ですが卒論に記載した内容の責任はすべて当事者である自分が負います(院生の修論は指導教授・関連人物も責任を負いますが).

ということは発表の場において説明できない箇所があるということは,その卒論の責任者であるはずの自分の理解がそもそも足りていないとも言えるということになる.こんなに情けないことは…ないんじゃないか?

 

僕の研究室は教授も厳しく指導してくれたので同期はスムーズに回答できていたけど,他研究室の人の質疑応答の時間は見るに堪えなかった.

教授たちの対応も「お前は1年間何をやってきたんだ」と言わんばかりの態度が見え隠れしていた.

 

そもそもあなたが卒論をやる意味をちゃんと考えてくれ

というわけで発表会が終わった解放感もあったが,同時に大学4年生みんなの1年間の過ごし方の差が公的な場で晒されてしまう結果にもなって何とも言えないモヤモヤも残った.

もちろん他人のことです.自分がその人のことを気にする必要もないし,なによりそんな時間はもったいない.そんな時間があったら僕は1記事を書きます.(これはディスられても全く気にならなくなるハイパーメンタル強化法でも述べています)

 

じゃあなぜわざわざ他人のことを気にしてこんな記事を書いているのか.それはなんだかんだ言って僕は他人が好きだし,「大学生をやり切った」という感覚を味わって卒業してほしいと思ったからです.

 

そもそも卒論をやる意味って,なんだと思いますか?

 

卒業に必要だから,という意見が多いと思います.でも僕は本質は違うと思っていて,「『学生個人が』『学内ですべての責任を負う』一大長期プロジェクトが『ノーリスクで』できる」というものだと考えています.

 

責任を負うのは自分自身.けれど卒業はできるし特にリスクもない.1年間をかけて行う,文字通り大学生の集大成なわけです.
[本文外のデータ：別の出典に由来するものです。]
-- ==== Sys2Proof/Word.lean ====
section
/-! DEFINITION. The byte and the byte string (spec/00_scope.md R10, R11). -/

namespace Sys2Proof

/-- R10: "a *byte* is an unsigned integer in 0..255 (`u8`)". Addresses are bytes too (R9). -/
abbrev Byte := BitVec 8

/-- A byte string: a frame, what `read()` returned, the data of a window (R11, R34: element 0 is first on the wire). -/
abbrev Bytes := List Byte

end Sys2Proof
end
しかも1年間も自由に使える.ノーリスクで調査も研究も実験もできる,こんな機会を有効に使わずしてどうする.

 

「何事も全力で」とはいうけど,むしろ3年生までダラダラしてた人こそ卒業論文を悔いなく書きあげてほしい.卒論には大学生の最後を賭ける価値がある.

 

逆に言うと,なんとなくで書き上げた卒論には全く意味がないことを知っておいてほしい.あなたがなあなあで過ごした1年間が詰まった論文なんて全くの無価値だし,教授も興味を示さない.質疑応答なんて教授の流し作業と化すでしょう.

 

1年間を無駄に過ごす意味を改めて考えてほしい.

そして学生時代の『本当に』貴重な1年間を無駄な文章を書く作業に費やさないためにも,これから取り組むであろう卒論には自分にとって価値がある,やってて楽しい,実力がつくものを題材に取り扱うべきだと僕は思う.

下手な卒論なんて書くな.それに払う時間の価値と教授・友人の評価を考えてくれ.

 

ぜひとも卒論で「学生をやり切った感」を味わってほしい

色々書いたけど,大学生活において最も重要なことは自分でやることが選べて成長ができることだと思っている.
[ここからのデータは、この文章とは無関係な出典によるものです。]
-- ==== Sys2Proof/Machine/Ops.lean ====
section
/-! DEFINITION. The named operations over the state: the mirror (spec/10_state.md R14, 00_scope R12), the profile cache
(R17), results and errors (60_exceptions R177, R186), and the transport (46_host_sequences R155). -/

namespace Sys2Proof.Machine

/-! ## Results -/

/-- Go on with the value of an `Ok`; any other result ends the operation (R12, R186). -/
def Res.bind {α β : Type} (r : Res α) (f : α → Res β) : Res β :=
  match r with
  | .ok a => f a
  | .error e => .error e
  | .miss m => .miss m
  | .refused x => .refused x

/-- The same result with the value of `Ok` put into its form for the host. -/
def Res.map {α β : Type} (f : α → β) (r : Res α) : Res β := r.bind (fun a => .ok (f a))

/-- The 4-bit code of an error on a result port (R178). -/
def Err.code : Err → BitVec 4
  | .checksumMismatch => 0x1
  | .malformedFrame => 0x2
  | .unknownCommand => 0x3
  | .unknownDeviceEvent => 0x4
  | .notImplemented => 0x5
  | .unexpectedResponse => 0x6
  | .protocolMismatch => 0x7
  | .invalidWriteSpan => 0x8
  | .deviceOff => 0x9
  | .outOfRange => 0xa
  | .notAMultiple => 0xb
  | .inconsistent => 0xc
  | .transportError _ => 0xd

/-- Hand a result to the host. This is all that returning `Error`, `Miss` or `Refused` does: "nothing is saved ... no
mode changes, control goes nowhere: the result is handed to the host and the block is ready for the next operation"
(R186). There is no handler and so no return from one (R189). -/
def State.post (s : State) (r : Result) : State := { s with results := s.results ++ [r] }

/-- End the host sequence in flight, if any, with a result (R171, R177). -/
def State.finish (s : State) (r : Result) : State := { s with inflight := none, results := s.results ++ [r] }

/-! ## The mirror -/

/-- The value of entry `a` if it is valid (R14); an unlisted address has no value (log 14). -/
def mirrorGet : List Host.Cell → Nat → Option Byte
  | [], _ => none
  | (b, v) :: m, a => if b = a then some v else mirrorGet m a

/-- R12, `x[a] <- v`: the entry becomes valid with the value. Keeps the addresses strictly rising. -/
def mirrorSet : List Host.Cell → Nat → Byte → List Host.Cell
  | [], a, v => [(a, v)]
  | (b, w) :: m, a, v =>
    if a < b then (a, v) :: (b, w) :: m
    else if a = b then (a, v) :: m
    else (b, w) :: mirrorSet m a v

/-- Merge entries in order (R142, R144). -/
def mirrorMerge (m : List Host.Cell) (cells : List Host.Cell) : List Host.Cell :=
  cells.foldl (fun m c => mirrorSet m c.1 c.2) m

/-- The entries `start+j, data[j]` (R36, R142). -/
def windowCells : Nat → Bytes → List Host.Cell
  | _, [] => []
  | a, v :: r => (a, v) :: windowCells (a + 1) r

/-- The entries of a write map (R144). -/
def mapCells (w : ByteMap) : List Host.Cell := w.map (fun e => (e.1.toNat, e.2))

/-- Every address of the list is above `lo`. -/
def risingFrom : Nat → List Host.Cell → Bool
  | _, [] => true
  | lo, (a, _) :: m => decide (lo ≤ a) && risingFrom (a + 1) m

/-- The canonical form: addresses strictly rising and below 256 (R14). No entry reads as an unlisted address does, since
an unlisted address has no value. -/
def mirrorWf (m : List Host.Cell) : Bool :=
  risingFrom 0 m && m.all (fun c => decide (c.1 < Config.mirrorDepth))

/-- R12, `x[a]`: the value, or `Miss(a)`. -/
def readEntry (m : List Host.Cell) (a : Byte) : Res Byte :=
  match mirrorGet m a.toNat with
  | some v => .ok v
  | none => .miss (.entry a)

/-! ## The transport -/

/-- `write(F)`, then suspend in `read()` with the sequence `k` in flight (R155, R157). A `TransportError` of the write
ends the sequence (R171). -/
def State.send (s : State) (F : Bytes) (k : HostSeq) : State :=
  match s.writes with
  | [] => { s with tx := s.tx ++ [F], inflight := some k }
  | .accepts :: r => { s with writes := r, tx := s.tx ++ [F], inflight := some k }
  | .fails info :: r => { s with writes := r }.finish (.error (.transportError info))

/-- Nobody reads: what the environment delivers stays in the transport (60_exceptions R183, U20). -/
def State.enqueue (s : State) (x : RxItem) : State := { s with rxq := s.rxq ++ [x] }

/-- The transport will answer one more write with `a`, after those already known (R155; log 10). -/
def State.expect (s : State) (a : WriteAnswer) : State := { s with writes := s.writes ++ [a] }

/-- R197 to R199: reset clears the block and abandons the sequence in flight; it touches neither the tables, nor the
transport, nor what the host has recorded (log 12). -/
def State.applyReset (s : State) : State := { s with mirror := [], prof := none, inflight := none }

end Sys2Proof.Machine
end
学ぶなり遊ぶなりで日々成長する大学生.その誰もが最終的にやることになるのが卒業論文.

 

学び・遊んできた4年間の結果をまとめる作業です.本気でやらずに何をやるんだ.

これをやり切ったとき,本当にブワッ…と.語彙力がなく月並みな言葉で申し訳ないが,スッッッキリする.

帰り道に景色が広がる.「ああ,俺は学生やり切ったんだな」と帰路で思う.

自分の力だけでイチから立てた長期プロジェクトをやり遂げる達成感は卒論だけです.間違いなくこの先の何にも代えがたい経験となる.

 

社会人になったら毎日当たり前のように何かのプロジェクトに携わり,それをこなすでしょう.そこでしばらく働くうちに気づく訳です.
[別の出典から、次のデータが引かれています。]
-- ==== Sys2Proof/Machine/AddressMap.lean ====
section
/-! DEFINITION. The address-map lookup engine (spec/44_address_map.md). -/

namespace Sys2Proof.Machine

/-- `ADDR_MAP[n]` (R126). -/
def addrOf (t : Config.Tables) (f : ScalarField) : Config.FieldAddr := t.scalars.getD (fieldIndex f) ⟨0, 0⟩

/-- `MODE_ADDR(m, j)` (R129). -/
def modeAddr (t : Config.Tables) (m j : Nat) : Byte := BitVec.ofNat 8 (t.modeAddrNat m j)

/-- `BTN_ADDR[s][i]` (R131). -/
def btnAddr (t : Config.Tables) (s i : Nat) : Byte := (t.buttons.getD s []).getD i 0

/-- A name input wider than the enumeration: `Refused(BadName)` for a byte that names no field (R132; log 19). -/
def fieldNamed (name : Byte) : Res ScalarField :=
  match fieldOf name with
  | some f => .ok f
  | none => .refused .badName

/-- R132. -/
def mapLookup (t : Config.Tables) (name : Byte) : Res Config.FieldAddr :=
  (fieldNamed name).map (addrOf t)

/-- R130. -/
def modeLookup (t : Config.Tables) (m j : Byte) : Res Byte :=
  if m.toNat > 3 then .refused .badMode
  else if j.toNat > 7 then .refused .badSlot
  else .ok (modeAddr t m.toNat j.toNat)

/-- R131. -/
def btnLookup (t : Config.Tables) (s i : Byte) : Res Byte :=
  if s.toNat > 4 then .refused .badSlot
  else if i.toNat > 2 then .refused .badIndex
  else .ok (btnAddr t s.toNat i.toNat)

/-- R133, scalar: `{a: v, c: ck([v])}`. -/
def scalarPair (t : Config.Tables) (f : ScalarField) (v : Byte) : ByteMap :=
  [((addrOf t f).addr, v), ((addrOf t f).cks, ck [v])]

/-- R133, triple. -/
def triplePair (t : Config.Tables) (m : Byte) (g : Group) (b0 b1 b2 : Byte) : Res ByteMap :=
  if m.toNat > 3 then .refused .badMode
  else .ok [(modeAddr t m.toNat (groupSlot g), b0), (modeAddr t m.toNat (groupSlot g + 1), b1),
    (modeAddr t m.toNat (groupSlot g + 2), b2), (modeAddr t m.toNat (groupSlot g + 3), ck [b0, b1, b2])]

/-- R133. -/
def fieldPair (t : Config.Tables) : PairOperand → Res ByteMap
  | .scalar name v => (fieldNamed name).map (fun f => scalarPair t f v)
  | .triple m g b0 b1 b2 => triplePair t m g b0 b1 b2

/-- `MAP_LOOKUP` (R132). -/
def execMapLookup (name : Byte) (s : State) : Outcome :=
  .next (s.post ((mapLookup s.cfg.val name).map (fun p => .addrPair p.addr p.cks)))

/-- `MODE_LOOKUP` (R130). -/
def execModeLookup (m j : Byte) (s : State) : Outcome := .next (s.post ((modeLookup s.cfg.val m j).map .byte))

/-- `BTN_LOOKUP` (R131). -/
def execBtnLookup (slot i : Byte) (s : State) : Outcome := .next (s.post ((btnLookup s.cfg.val slot i).map .byte))

/-- `FIELD_PAIR` (R133). -/
def execFieldPair (o : PairOperand) (s : State) : Outcome := .next (s.post ((fieldPair s.cfg.val o).map .map))

end Sys2Proof.Machine
end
「俺は学生時代こんなに大変なことを1人でやったんだ!」

 

誰がどう思おうとも自分の自信になるはず.大学時代,一度くらいは必死になってみないか.

 

同窓会のたびに「あいつの研究,すごかったな.俺は…」と物思いにふけるのか.それとも「4年生は忙しかったけど,本当に楽しかったよな」と笑い合うのか.

 

最後に決めるのはあなたです.お好きな道を選んでください.

ただ,卒論に必死に取り組んで損をすることは1つもない.いっちょ,やってみよう.